Problem statement
The exercise calls for a faithful copy of all the data.

[Dataset entries]

====

-- ==== Sys2Proof/Machine/Memory.lean ====
section
/-! DEFINITION. One memory of the machine: a list of (offset, byte) pairs in one canonical form, offsets strictly rising and
no entry equal to what an unlisted offset reads as. Every memory of the state (work RAM, high RAM, video RAM, OAM, external
RAM, wave RAM, the palettes, the ROM image) is one of these. -/

namespace Sys2Proof.Machine

/-- What an unlisted byte of a memory is: zero (the ROM image's padding), or a draw of the memory named by the number
(70_reset_and_hazards R1003, log 6). -/
inductive Fill where
  | zero
  | draw (memory : Nat)
  deriving DecidableEq, Repr

/-- A memory: its fill and its listed bytes. -/
structure Memory where
  fill : Fill
  cells : List Host.Cell
  deriving DecidableEq, Repr

/-- What an unlisted byte reads as: the one definition of it. -/
def Memory.unlisted (m : Memory) (a : Nat) : Byte :=
  match m.fill with
  | .zero => 0
  | .draw k => Config.initByte k a

/-- The listed byte at an offset, if any. -/
def findCell (a : Nat) : List Host.Cell → Option Byte
  | [] => none
  | (k, v) :: t => if k = a then some v else findCell a t

/-- The list with the byte at `a` listed as `v`, in rising order. -/
def putCell (a : Nat) (v : Byte) : List Host.Cell → List Host.Cell
  | [] => [(a, v)]
  | (k, w) :: t =>
    if a < k then (a, v) :: (k, w) :: t
    else if a = k then (a, v) :: t
    else (k, w) :: putCell a v t

/-- The list with no byte listed at `a`. -/
def eraseCell (a : Nat) : List Host.Cell → List Host.Cell
  | [] => []
  | (k, w) :: t => if k = a then t else (k, w) :: eraseCell a t

def Memory.read (m : Memory) (a : Nat) : Byte := (findCell a m.cells).getD (m.unlisted a)

/-- Writing what an unlisted byte reads as removes the entry, so equal memories are equal data. -/
def Memory.write (m : Memory) (a : Nat) (v : Byte) : Memory :=
  { m with cells := if v = m.unlisted a then eraseCell a m.cells else putCell a v m.cells }

/-- Every key of the list is above `lo` and the keys rise strictly. -/
def risingFrom (lo : Nat) : List Host.Cell → Bool
  | [] => true
  | (k, _) :: t => decide (lo ≤ k) && risingFrom (k + 1) t

/-- The canonical form. -/
def Memory.wf (m : Memory) : Bool :=
  risingFrom 0 m.cells && m.cells.all fun c => decide (c.2 ≠ m.unlisted c.1)

/-- A memory with nothing listed. -/
def Memory.blank (f : Fill) : Memory := ⟨f, []⟩

/-- The memory holding the bytes `bs` from offset `a` on, zero elsewhere. -/
def Memory.load (m : Memory) (a : Nat) : List Byte → Memory
  | [] => m
  | b :: t => Memory.load (m.write a b) (a + 1) t

end Sys2Proof.Machine
end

====

Answer section
-- ==== Sys2Proof/Machine/Memory.lean ====
section
/-! DEFINITION. One memory of the machine: a list of (offset, byte) pairs in one canonical form, offsets strictly rising and
no entry equal to what an unlisted offset reads as. Every memory of the state (work RAM, high RAM, video RAM, OAM, external
RAM, wave RAM, the palettes, the ROM image) is one of these. -/

namespace Sys2Proof.Machine

/-- What an unlisted byte of a memory is: zero (the ROM image's padding), or a draw of the memory named by the number
(70_reset_and_hazards R1003, log 6). -/
inductive Fill where
  | zero
  | draw (memory : Nat)
  deriving DecidableEq, Repr

/-- A memory: its fill and its listed bytes. -/
structure Memory where
  fill : Fill
  cells : List Host.Cell
  deriving DecidableEq, Repr

/-- What an unlisted byte reads as: the one definition of it. -/
def Memory.unlisted (m : Memory) (a : Nat) : Byte :=
  match m.fill with
  | .zero => 0
  | .draw k => Config.initByte k a

/-- The listed byte at an offset, if any. -/
def findCell (a : Nat) : List Host.Cell → Option Byte
  | [] => none
  | (k, v) :: t => if k = a then some v else findCell a t

/-- The list with the byte at `a` listed as `v`, in rising order. -/
def putCell (a : Nat) (v : Byte) : List Host.Cell → List Host.Cell
  | [] => [(a, v)]
  | (k, w) :: t =>
    if a < k then (a, v) :: (k, w) :: t
    else if a = k then (a, v) :: t
    else (k, w) :: putCell a v t

/-- The list with no byte listed at `a`. -/
def eraseCell (a : Nat) : List Host.Cell → List Host.Cell
  | [] => []
  | (k, w) :: t => if k = a then t else (k, w) :: eraseCell a t

def Memory.read (m : Memory) (a : Nat) : Byte := (findCell a m.cells).getD (m.unlisted a)

/-- Writing what an unlisted byte reads as removes the entry, so equal memories are equal data. -/
def Memory.write (m : Memory) (a : Nat) (v : Byte) : Memory :=
  { m with cells := if v = m.unlisted a then eraseCell a m.cells else putCell a v m.cells }

/-- Every key of the list is above `lo` and the keys rise strictly. -/
def risingFrom (lo : Nat) : List Host.Cell → Bool
  | [] => true
  | (k, _) :: t => decide (lo ≤ k) && risingFrom (k + 1) t

/-- The canonical form. -/
def Memory.wf (m : Memory) : Bool :=
  risingFrom 0 m.cells && m.cells.all fun c => decide (c.2 ≠ m.unlisted c.1)

/-- A memory with nothing listed. -/
def Memory.blank (f : Fill) : Memory := ⟨f, []⟩

/-- The memory holding the bytes `bs` from offset `a` on, zero elsewhere. -/
def Memory.load (m : Memory) (a : Nat) : List Byte → Memory
  | [] => m
  | b :: t => Memory.load (m.write a b) (a + 1) t

end Sys2Proof.Machine
end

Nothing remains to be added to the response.